The 4th chapel contains a good tomb of Cornelius Jansen and Willem Lindau, the two first bishops of Ghent (bishopric founded only in 1599) with fair recumbent figures of the early 17th century.

5th chapel. Coxcie. Lazarus and Dives: a mediocre picture.

Mount the steps to the Upper Ambulatory.

The 6th chapel (of the Vydts family) contains the famous altar-piece of the **Adoration of the Lamb, by Hubert and Jan van Eyck, to study which is the chief object of a visit to Ghent. See it more than once, and examine it carefully. Ask the Sacristan to let you sit before it for some time in quiet, or he will hurry you on. You must observe it in close detail.

As a whole, the work before you is not entirely by the two Van Eycks. The Adam and Eve on the outer upper shutters of the interior (originally by Hubert) have been altogether removed, and are now in the Museum at Brussels, where we shall see them in due course. Their place has been filled, not by copies (for the originals were nude), but by skin-clad representations of the same figures, whose nudity seemed to the Emperor Joseph II. unsuitable for a church. The lower wings, which were principally (it is believed) by Jan van Eyck, have also been removed, and sold to Berlin. They are replaced by very tolerable copies, made in the early 16th century by Michael Coxcie. Thus, to form an idea of the detail of the original in its full totality it is necessary to visit, not only Ghent, but also Brussels and Berlin. Nevertheless, I describe the whole picture here as it stands, as this is the best place to observe its general composition. I shall say a few words later as to variations of this work from the original.
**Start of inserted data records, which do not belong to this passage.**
/-- The slot word of an instruction; `none` for the events, which have no encoding. The nop is the zero word of slot B. -/
def encode : Instr → Option SlotWord
  | .brZ s d => some (.b (1#6 ++ s ++ 0#1 ++ d))
  | .brNz s d => some (.b (1#6 ++ s ++ 1#1 ++ d))
  | .brpAny p w d => some (.b (2#6 ++ p ++ 0#2 ++ w ++ d))
  | .brpAll p w d => some (.b (2#6 ++ p ++ 1#2 ++ w ++ d))
  | .brpNone p w d => some (.b (2#6 ++ p ++ 2#2 ++ w ++ d))
  | .jmp d => some (.b (3#6 ++ d))
  | .call d => some (.b (5#6 ++ d))
  | .jmpr s => some (.b (4#6 ++ s ++ 0#20))
  | .callr s => some (.b (6#6 ++ s ++ 0#20))
  | .ret => some (.b (7#6 ++ 0#26))
  | .loopSet l s o => some (.b (8#6 ++ l ++ s ++ o))
  | .loopSeti l n o => some (.b (9#6 ++ l ++ n ++ o))
  | .loopEnd l => some (.b (10#6 ++ l ++ 0#24))
  | .tsbAny c m d => some (.b (11#6 ++ c ++ m ++ 0#1 ++ d))
  | .tsbNone c m d => some (.b (11#6 ++ c ++ m ++ 1#1 ++ d))
  | .ipf n d => some (.b (12#6 ++ n ++ d))
  | .phmark d => some (.b (13#6 ++ d))
  | .trap c => some (.b (14#6 ++ 0#10 ++ c))
  | .brk c => some (.b (15#6 ++ 0#10 ++ c))
  | .idle => some (.b (16#6 ++ 0#26))
  | .eret => some (.b (17#6 ++ 0#26))
  | .csrr d c => some (.b (18#6 ++ d ++ c ++ 0#8))
  | .csrw c a => some (.b (19#6 ++ a ++ c ++ 0#8))
  | .csrs c a => some (.b (20#6 ++ a ++ c ++ 0#8))
  | .csrc c a => some (.b (21#6 ++ a ++ c ++ 0#8))
  | .nop => some (.b 0)
  | .add d a b => some (encRRR 0x00 d a b)
  | .sub d a b => some (encRRR 0x01 d a b)
  | .mul d a b => some (encRRR 0x02 d a b)
  | .mulh d a b => some (encRRR 0x03 d a b)
  | .mulhn d a b => some (encRRR 0x04 d a b)
  | .div d a b => some (encRRR 0x05 d a b)
  | .divn d a b => some (encRRR 0x06 d a b)
  | .rem d a b => some (encRRR 0x07 d a b)
  | .remn d a b => some (encRRR 0x08 d a b)
  | .and d a b => some (encRRR 0x09 d a b)
  | .or d a b => some (encRRR 0x0A d a b)
  | .xor d a b => some (encRRR 0x0B d a b)
  | .andn d a b => some (encRRR 0x0C d a b)
  | .shl d a b => some (encRRR 0x0D d a b)
  | .shr d a b => some (encRRR 0x0E d a b)
  | .sar d a b => some (encRRR 0x0F d a b)
  | .rol d a b => some (encRRR 0x10 d a b)
  | .min d a b => some (encRRR 0x11 d a b)
  | .max d a b => some (encRRR 0x12 d a b)
  | .minn d a b => some (encRRR 0x13 d a b)
  | .maxn d a b => some (encRRR 0x14 d a b)
  | .seq d a b => some (encRRR 0x15 d a b)
  | .sne d a b => some (encRRR 0x16 d a b)
  | .slt d a b => some (encRRR 0x17 d a b)
  | .sltn d a b => some (encRRR 0x18 d a b)
  | .sle d a b => some (encRRR 0x19 d a b)
  | .slen d a b => some (encRRR 0x1A d a b)
  | .clz d a => some (encRRR 0x1B d a 0)
  | .ctz d a => some (encRRR 0x1C d a 0)
  | .popc d a => some (encRRR 0x1D d a 0)
  | .bswap d a => some (encRRR 0x1E d a 0)
  | .mov d a => some (encRRR 0x1F d a 0)
  | .addi d a i => some (encRI 0x00 d a i)
  | .andi d a i => some (encRI 0x01 d a i)
  | .ori d a i => some (encRI 0x02 d a i)
  | .xori d a i => some (encRI 0x03 d a i)
  | .shli d a n => some (encRI 0x04 d a (0#26 ++ n))
  | .shri d a n => some (encRI 0x05 d a (0#26 ++ n))
  | .sari d a n => some (encRI 0x06 d a (0#26 ++ n))
  | .slti d a i => some (encRI 0x07 d a i)
  | .sltni d a i => some (encRI 0x08 d a i)
  | .seqi d a i => some (encRI 0x09 d a i)
  | .muli d a i => some (encRI 0x0A d a i)
  | .li d i => some (.m (3#6 ++ d ++ 0#20 ++ i))
  | .lih d i => some (.m (4#6 ++ d ++ 0#20 ++ i))
  | .sel d a b p i => some (.m (5#6 ++ d ++ a ++ b ++ p ++ i ++ 0#28))
  | .ld sz d a h i => some (.m (6#6 ++ d ++ a ++ h ++ sz.code ++ 0#3 ++ i ++ 0#8))
  | .st sz d a h i => some (.m (7#6 ++ d ++ a ++ h ++ sz.code ++ 0#3 ++ i ++ 0#8))
  | .vld m => some (encVM 8 m)
  | .vst m => some (encVM 9 m)
  | .vldVer m => some (encVM 10 m)
  | .amo op sz sc d a b h i => some (.m (11#6 ++ d ++ a ++ b ++ h ++ op.code ++ b1 sz ++ sc.code ++ i))
  | .cas sz sc d a b c h i => some (.m (12#6 ++ d ++ a ++ b ++ c ++ h ++ b1 sz ++ sc.code ++ i))
  | .boArr d a b h i => some (.m (13#6 ++ d ++ a ++ b ++ h ++ i ++ 0#8))
  | .boWait d a b e h i => some (.m (14#6 ++ d ++ a ++ b ++ h ++ i ++ e ++ 0#2))
  | .fence sc => some (.m (15#6 ++ sc.code ++ 0#55))
  | .relRec => some (.m (16#6 ++ 0#58))
  | .hset a b => some (.m (17#6 ++ 0#6 ++ a ++ b ++ 0#40))
  | .hinv a => some (.m (18#6 ++ 0#6 ++ a ++ 0#46))
  | .dstc c a b h i => some (.m (19#6 ++ c ++ a ++ b ++ h ++ i ++ 0#8))
  | .dldc d a h i => some (.m (20#6 ++ d ++ a ++ 0#6 ++ h ++ i ++ 0#8))
  | .vfma op v => some (encV 4 op.code v)
  | .vcmp op v => some (encV 0x10 op.code v)
  | .vcvt src v => some (encV 0x12 src.code v)
  | .vred op v => some (encV 0x18 op.code v)
  | .vadd v => some (encV 0x01 0 v)
  | .vsub v => some (encV 0x02 0 v)
  | .vmul v => some (encV 0x03 0 v)
  | .vmin v => some (encV 0x05 0 v)
  | .vmax v => some (encV 0x06 0 v)
  | .vabs v => some (encV 0x07 0 v)
  | .vneg v => some (encV 0x08 0 v)
  | .vand v => some (encV 0x09 0 v)
  | .vor v => some (encV 0x0A 0 v)
  | .vxor v => some (encV 0x0B 0 v)
  | .vnot v => some (encV 0x0C 0 v)
  | .vshl v => some (encV 0x0D 0 v)
  | .vshr v => some (encV 0x0E 0 v)
  | .vsar v => some (encV 0x0F 0 v)
  | .vsel v => some (encV 0x11 0 v)
  | .vexp2 v => some (encV 0x13 0 v)
  | .vlog2 v => some (encV 0x14 0 v)
  | .vrcp v => some (encV 0x15 0 v)
  | .vrsq v => some (encV 0x16 0 v)
  | .vtanh v => some (encV 0x17 0 v)
  | .vperm v => some (encV 0x19 0 v)
  | .vbcast v => some (encV 0x1A 0 v)
  | .vext v => some (encV 0x1B 0 v)
  | .vins v => some (encV 0x1C 0 v)
  | .vmov v => some (encV 0x1D 0 v)
  | .vquant v => some (encV 0x1E 0 v)
  | .vdeq v => some (encV 0x1F 0 v)
  | .vdot v => some (encV 0x20 0 v)
  | .vsmx v => some (encV 0x21 0 v)
  | .vpack v => some (encV 0x22 0 v)
  | .vunpk v => some (encV 0x23 0 v)
  | .pand v => some (encV 0x24 0 v)
  | .por v => some (encV 0x25 0 v)
  | .pxor v => some (encV 0x26 0 v)
  | .pnot v => some (encV 0x27 0 v)
  | .ppopc v => some (encV 0x28 0 v)
  | .vrot v => some (encV 0x29 0 v)
  | .cbSet cb a => some (encE 0x01 0 0 a 0 0 cb 0)
  | .cbPush cb n => some (encE 0x02 0 0 0 0 0 cb (0#17 ++ n))
  | .cbPop cb n => some (encE 0x03 0 0 0 0 0 cb (0#17 ++ n))
  | .cbWait d cb r n b => some (encE 0x04 0 d 0 b 0 cb (0#16 ++ b1 r ++ n))
  | .cbRd d cb w k => some (encE 0x05 0 d 0 0 0 cb (0#16 ++ w ++ k))
  | .cbRel m => some (encE 0x06 0 0 0 0 0 0 (0#10 ++ m))
  | .mm t k a b c => some (encE 0x07 0 0 a b c 0 (0#19 ++ b1 k ++ t))
  | .mtLd g t a => some (encE 0x08 0 0 a 0 0 0 (0#18 ++ g.code ++ t))
  | .ftLd f n a => some (encE 0x09 0 0 a 0 0 0 (0#16 ++ n ++ f))
  | .epLd t n a => some (encE 0x0A 0 0 a 0 0 0 (0#15 ++ n ++ t))
  | .patchPair hi lo => some (.e (3#2 ++ hi.enc ++ lo.enc))
  | .cp f cb d a b c => some (encE 0x0B 0 d a b c cb (0#21 ++ f.code))
  | .cpM v p cb o d a b c => some (encE 0x0C 0 d a b c cb (0#4 ++ o ++ 0#3 ++ b1 p ++ 0#1 ++ b1 v))
  | .cp2d f t cb d a b c => some (encE 0x0D 0 d a b c cb (0#15 ++ t ++ f.code))
  | .gat f t cb d a b c => some (encE 0x0E 0 d a b c cb (0#15 ++ t ++ f.code))
  | .sca f t cb d a b c => some (encE 0x0F 0 d a b c cb (0#15 ++ t ++ f.code))
  | .cpRes d a => some (encE 0x10 0 d a 0 0 0 0)
  | .cpResDrop d a => some (encE 0x10 0 d a 0 0 0 1)
  | .tlWait t d a b => some (encE 0x11 t.code d a b 0 0 0)
  | .tlRd t d => some (encE 0x12 t.code d 0 0 0 0 0)
  | .tlPub t a b => some (encE 0x13 t.code 0 a b 0 0 0)
  | .atMask n a => some (encE 0x14 0 0 a 0 0 0 (0#22 ++ n))
  | .kvApp d a g n => some (encE 0x15 0 d a 0 0 0 (0#12 ++ n ++ g))
  | .kvLk d a b g => some (encE 0x16 0 d a b 0 0 (0#20 ++ g))
  | .kvAlloc d => some (encE 0x17 0 d 0 0 0 0 0)
  | .kvAllocFork d a => some (encE 0x17 0 d a 0 0 0 1)
  | .kvRef d a => some (encE 0x18 0 d a 0 0 0 0)
  | .kvFree d a => some (encE 0x19 0 d a 0 0 0 0)
  | .kvFreeSeq d a => some (encE 0x19 0 d a 0 0 0 1)
  | .kvCow d a b g => some (encE 0x1A 0 d a b 0 0 (0#20 ++ g))
  | .kvCowSpill d a b g => some (encE 0x1A 0 d a b 0 0 (0#19 ++ 1#1 ++ g))
  | .kvLenCommit d a => some (encE 0x1B 0 d a 0 0 0 0)
  | .kvLenRestore d a => some (encE 0x1B 1 d a 0 0 0 0)
  | .pfxIns d a b g k => some (encE 0x1C 0 d a b 0 0 (0#14 ++ k ++ g))
  | .pfxFind d a b g k => some (encE 0x1D 0 d a b 0 0 (0#14 ++ k ++ g))
  | .pfxFindDrop d b g => some (encE 0x1D 0 d 0 b 0 0 (0#13 ++ 1#1 ++ 0#6 ++ g))
  | .arrWait d b r => some (encE 0x1E 0 d 0 b 0 0 (0#24 ++ r))
  | .segPin d a b => some (encE 0x1F 0 d a b 0 0 0)
  | .segUnpin a => some (encE 0x20 0 0 a 0 0 0 0)
  | .segHold d a b k => some (encE 0x21 0 d a b 0 0 (0#22 ++ k))
  | .spawn d a => some (encE 0x22 0 d a 0 0 0 0)
  | .taskEnd d m => some (encE 0x23 0 d 0 0 0 0 (0#22 ++ m))
  | .feSetFull a => some (encE 0x24 0 0 a 0 0 0 1)
  | .feSetEmpty a => some (encE 0x24 0 0 a 0 0 0 0)
  | .rqNextAdv d a b => some (encE 0x25 0 d a b 0 0 0)
  | .rqNextDone d a b => some (encE 0x25 0 d a b 0 0 1)
  | .rqNextSusp d a b => some (encE 0x25 0 d a b 0 0 2)
  | .rqNextResume d a b => some (encE 0x25 0 d a b 0 0 3)
  | .rqNextRelease d a b => some (encE 0x25 0 d a b 0 0 4)
  | .cmpApp d a b => some (encE 0x26 0 d a b 0 0 0)
  | .cmpTake d a => some (encE 0x27 0 d a 0 0 0 0)
  | .termOpen d => some (encE 0x28 0 d 0 0 0 0 0)
  | .termClose d => some (encE 0x28 1 d 0 0 0 0 0)
  | .termWait d b => some (encE 0x28 2 d 0 b 0 0 0)
  | .bar l d b => some (encE 0x29 l.code d 0 b 0 0 0)
  | .dmSet l a => some (encE 0x2A l.code 0 a 0 0 0 0)
  | .bltOpen d a b => some (encE 0x2B 0 d a b 0 0 0)
  | .bltPost d a b => some (encE 0x2B 1 d a b 0 0 0)
  | .bltRead d a k => some (encE 0x2B 2 d a 0 0 0 (0#22 ++ k))
  | .bltClose d a => some (encE 0x2B 3 d a 0 0 0 0)
  | .govRes d a => some (encE 0x2C 0 d a 0 0 0 0)
  | .govRel d => some (encE 0x2C 1 d 0 0 0 0 0)
  | .govBallast d a => some (encE 0x2C 2 d a 0 0 0 0)
  | .opReq d a => some (encE 0x2D 0 d a 0 0 0 0)
  | .ctxSwap d => some (encE 0x2E 0 d 0 0 0 0 0)
  | .ctxSpill d a => some (encE 0x2E 1 d a 0 0 0 0)
  | .ctxFill d a => some (encE 0x2E 2 d a 0 0 0 0)
  | .bankVec s m => some (encE 0x2F 0 0 0 0 0 0 (0#8 ++ s.code ++ m))
  | .bankBuf s sp m => some (encE 0x2F 1 0 0 0 0 0 (0#4 ++ sp.code ++ 0#2 ++ s.code ++ m))
  | _ => none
There is a good copy of the whole picture in the Museum at Antwerp, where you will be able to inspect it at greater length and under easier conditions. The remaining portions of the original still left here are believed to be for the most part the work of Hubert van Eyck. Jan must rather be studied in many scattered places, – Bruges, Brussels, Berlin, Paris, Madrid, and London.

The altar-piece was commissioned from Hubert van Eyck by Josse Vydts (Latinised as Jodocus), a gentleman of Ghent, and his wife, Isabella, about the year 1420. Hubert died while the polyptych was still unfinished, and Jan completed it in 1432. Too much importance has been attached by critics, I fancy, to the rhyming hexameter inscribed upon it, (with the words “De Eyck” unmetrically introduced:) “Pictor Hubertus major quo nemo repertus,” etc. They have been twisted into a deliberate expression of belief on the part of Jan that Hubert was a greater painter than himself. If so, it seems to me, Jan was a worse critic than painter. They are probably due, however, to a somewhat affected modesty, or more probably still, to a priestly poet who was in straits to find a rhyme for Hubertus.

I proceed to a detailed explanation of the picture.

The subject, in its entirety, is the Adoration of the Lamb that was Slain, and it is mainly based on the passage in the Apocalypse: “I looked, and lo, a Lamb stood on the Mount Zion, and with Him an hundred and forty and four thousand, having His Father’s name written in their foreheads… And I heard the voice of harpers harping with their harps.” Elsewhere we read: “I beheld, and, lo, a great multitude, which no man could number, clothed with white robes, and palms in their hands… These are they which came out of great tribulation, and have washed their robes, and made them white in the blood of the Lamb. Therefore are they before the throne of God; and He shall feed them, and shall lead them to living fountains of waters, and shall wipe away all tears from their eyes.” Much of the imagery, however, I believe, is also taken from the Te Deum.